FEATURE

How Much RAM Do You Need for AI in 2026?

RAM is the bottleneck for local AI. Here is how much you actually need in 2026, why bandwidth matters more than size, and where Apple’s M5 Ultra changes everything.

Ryan Lipton

28 April 2026 · 13 min read

Comment

If you are asking how much RAM you need for AI in 2026, the honest answer is: it depends less on the number of gigabytes and more on how fast those gigabytes can move.
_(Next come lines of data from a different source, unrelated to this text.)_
-- ==== Sys2Proof/Laws/Drain.lean ====
section
/-! SUPPORT. `DEC_DRAIN` has enough fuel: every `DEC_STEP` that takes effect lowers `drainFuel`, so the repetition ends
where `DEC_STEP` holds (30_encoding.md R93, 40_frame_decoder.md R134). No invariant is needed. -/

namespace Sys2Proof.Machine

/-- What is left of the frame in progress at a cursor. -/
def frameFuel (pktMax cursor : Nat) : Nat := if 7 ≤ cursor then pktMax + 8 - cursor else 0

theorem drainFuel_eq (s : State) :
    drainFuel s = s.ring.length * (s.cfg.pktMax.toNat + 2) + frameFuel s.cfg.pktMax.toNat s.cursor := rfl

theorem frameFuel_le (p c : Nat) : frameFuel p c ≤ p + 1 := by
  unfold frameFuel
  split <;> omega

/-- A step that pops a byte lowers the fuel. -/
theorem drainFuel_pop {s t : State} {b : Byte} {rest : List Byte} (hs : s.ring = b :: rest) (ht : t.ring = rest)
    (hp : t.cfg = s.cfg) : drainFuel t < drainFuel s := by
  have := frameFuel_le s.cfg.pktMax.toNat t.cursor
  rw [drainFuel_eq, drainFuel_eq, hs, ht, hp, List.length_cons, Nat.succ_mul]
  omega

/-- A step that pops nothing lowers it when it moves the frame on. -/
theorem drainFuel_keep {s t : State} (hr : t.ring = s.ring) (hp : t.cfg = s.cfg)
    (hc : frameFuel s.cfg.pktMax.toNat t.cursor < frameFuel s.cfg.pktMax.toNat s.cursor) :
    drainFuel t < drainFuel s := by
  rw [drainFuel_eq, drainFuel_eq, hr, hp]
  omega

@[simp] theorem elementDone_ring (k : Nat) (s : State) : (elementDone k s).ring = s.ring := by
  unfold elementDone; split <;> rfl

@[simp] theorem elementDone_cfg (k : Nat) (s : State) : (elementDone k s).cfg = s.cfg := by
  unfold elementDone; split <;> rfl

/-- After an element the cursor is 0, or the next element's. -/
theorem elementDone_cursor (k : Nat) (s : State) :
    (elementDone k s).cursor = 0 ∨ (elementDone k s).cursor = (7 + k + 1) % 2 ^ 32 := by
  unfold elementDone
  split
  · exact .inl rfl
  · exact .inr (by simp [State.cursor, State.setCursor])

@[simp] theorem headerByte_ring (i : Nat) (b : Byte) (s : State) : (headerByte i b s).ring = s.ring := by
  unfold headerByte
  repeat' split
  all_goals rfl

@[simp] theorem headerByte_cfg (i : Nat) (b : Byte) (s : State) : (headerByte i b s).cfg = s.cfg := by
  unfold headerByte
  repeat' split
  all_goals rfl

/-- A zero fill lowers the fuel. -/
theorem drainFuel_zeroElement {k : Nat} {s t : State} (hk : s.cursor = 7 + k) (h : zeroElement k s = .next t) :
    drainFuel t < drainFuel s := by
  unfold zeroElement elementWrite at h
  by_cases hlt : k < s.cfg.pktMax.toNat
  · simp only [hlt, if_true, done_next_iff] at h
    subst h
    refine drainFuel_keep (by simp [State.answer]) (by simp [State.answer]) ?_
    have hc := elementDone_cursor k { s with pkt := memWrite s.pkt k 0#8 }
    rw [show ((elementDone k { s with pkt := memWrite s.pkt k 0#8 }).answer .done).cursor =
      (elementDone k { s with pkt := memWrite s.pkt k 0#8 }).cursor from rfl]
    rcases Nat.lt_or_ge (7 + k + 1) (2 ^ 32) with hw | hw
    · rw [Nat.mod_eq_of_lt hw] at hc
      unfold frameFuel
      rcases hc with hc | hc <;> rw [hc, hk] <;> split <;> split <;> omega
    · have h0 : (7 + k + 1) % 2 ^ 32 = 0 := by
        have : s.cursor < 2 ^ 32 := s.hdr.idx.isLt
        omega
      rw [h0] at hc
      unfold frameFuel
      rcases hc with hc | hc <;> rw [hc, hk] <;> split <;> split <;> omega
  · simp [hlt] at h

/-- A payload element lowers the fuel, or holds. -/
theorem drainFuel_payloadElement {k : Nat} {s t : State} (hk : s.cursor = 7 + k) (h : payloadElement k s = .next t)
    (hr : t.result ≠ .held) : drainFuel t < drainFuel s := by
  unfold payloadElement at h
  split at h
  · cases hs : s.ring with
    | nil =>
      rw [ringPop_nil hs, hold_next_iff] at h
      exact absurd (by rw [h]; rfl) hr
    | cons b rest =>
      simp only [ringPop_cons hs, done_next_iff] at h
      subst h
      refine drainFuel_pop hs ?_ ?_ <;> split <;> simp [State.answer, copyElement, dropElement]
  · exact drainFuel_zeroElement hk h

/-- Every `DEC_STEP` that takes effect lowers the fuel. -/
theorem drainFuel_decStep {s t : State} (h : exec .decStep s = .next t) (hr : t.result ≠ .held) :
    drainFuel t < drainFuel s := by
  change execDecStep s = .next t at h
  unfold execDecStep at h
  split at h
  · cases hs : s.ring with
    | nil =>
      rw [ringPop_nil hs, hold_next_iff] at h
      exact absurd (by rw [h]; rfl) hr
    | cons b rest =>
      simp only [ringPop_cons hs, done_next_iff] at h
      subst h
      exact drainFuel_pop hs (by simp [State.answer]) (by simp [State.answer])
  · split at h
    · rename_i h7
      split at h
      · rw [hold_next_iff] at h
        exact absurd (by rw [h]; rfl) hr
      · split at h
        · exact drainFuel_payloadElement (by omega) h hr
        · rw [done_next_iff] at h
          subst h
          refine drainFuel_keep rfl rfl ?_
          rw [show ((crcFail s).answer .done).cursor = 0 from rfl, h7]
          simp [frameFuel]
    · exact drainFuel_payloadElement (by unfold payloadIndex; omega) h hr

theorem decDrainFor_ends {fuel : Nat} {s t : State} (hf : drainFuel s < fuel) (h : decDrainFor fuel s = .next t) :
    ∃ u, exec .decStep t = .next u ∧ u.result = .held := by
  induction fuel generalizing s with
  | zero => omega
  | succ n ih =>
    unfold decDrainFor at h
    split at h
    · rename_i u hu
      split at h
      · rename_i hr
        simp only [Host.Outcome.next.injEq] at h
        exact h ▸ ⟨u, hu, hr⟩
      · rename_i hr
        exact ih (by have := drainFuel_decStep hu hr; omega) h
    · simp at h
    · simp at h

/-- Where `DEC_DRAIN` ends, `DEC_STEP` holds. -/
theorem decDrain_ends {s t : State} (h : decDrain s = .next t) :
    ∃ u, exec .decStep t = .next u ∧ u.result = .held :=
  decDrainFor_ends (Nat.lt_succ_self _) h

end Sys2Proof.Machine
end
Memory bandwidth, not capacity, is the bottleneck that determines whether a local language model feels conversational or unusable. That distinction explains why Apple’s unified memory architecture has quietly become the most important development in consumer AI hardware, and why the upcoming M5 Ultra Mac Studio could be the first desktop to make a 405-billion-parameter model feel interactive. This is not a spec-sheet comparison. It is a practical guide to what runs, what crawls, and where the AI hardware conversation is heading next.

The Bottleneck Nobody Talks About

Most guides frame local AI as a storage problem: does the model fit in memory? That is half the story. The other half is speed.

Every time a large language model generates a token, it reads the entire set of model weights from memory. Once. Per token. For a 70-billion-parameter model quantised to 4-bit precision, that is roughly 40 GB of data read for every single word the model produces. The speed at which your hardware can read that data, measured in GB/s of memory bandwidth, directly determines how fast the model responds.

The formula is simple: tokens per second ≈ memory bandwidth (GB/s) ÷ model size in memory (GB).

This is why a £1,999 graphics card with 32 GB of VRAM can feel slower than a Mac with 64 GB of unified memory when running a large model. It is not about raw compute power. It is about how fast the hardware can feed data to the processor. Get this wrong, and a model that should feel conversational becomes a three-second wait between every sentence.

Here is the practical reality across platforms in 2026:

Platform	Memory bandwidth	70B model (Q4, ~40 GB)	Limitation
Typical PC (DDR5-5600, dual channel)	~80 GB/s	~2 tokens/sec	Unusable for conversation
NVIDIA RTX 5090 (32 GB GDDR7)	1,790 GB/s	Model does not fit	32 GB VRAM ceiling
Apple M5 Max (128 GB unified)	614 GB/s	~15 tokens/sec	Comfortable; conversational
Apple M5 Ultra (256 GB unified, projected)	~1,100 GB/s	~28 tokens/sec	Fast; genuinely interactive

The RTX 5090 has extraordinary bandwidth. It also has 32 GB of VRAM. A 70B model at 4-bit quantisation occupies roughly 40 GB. The model simply does not fit. When it spills to system RAM, bandwidth collapses from 1,790 GB/s to roughly 32 GB/s over the PCIe bus. Speed collapses. The £1,999 GPU becomes a bottleneck, not a solution.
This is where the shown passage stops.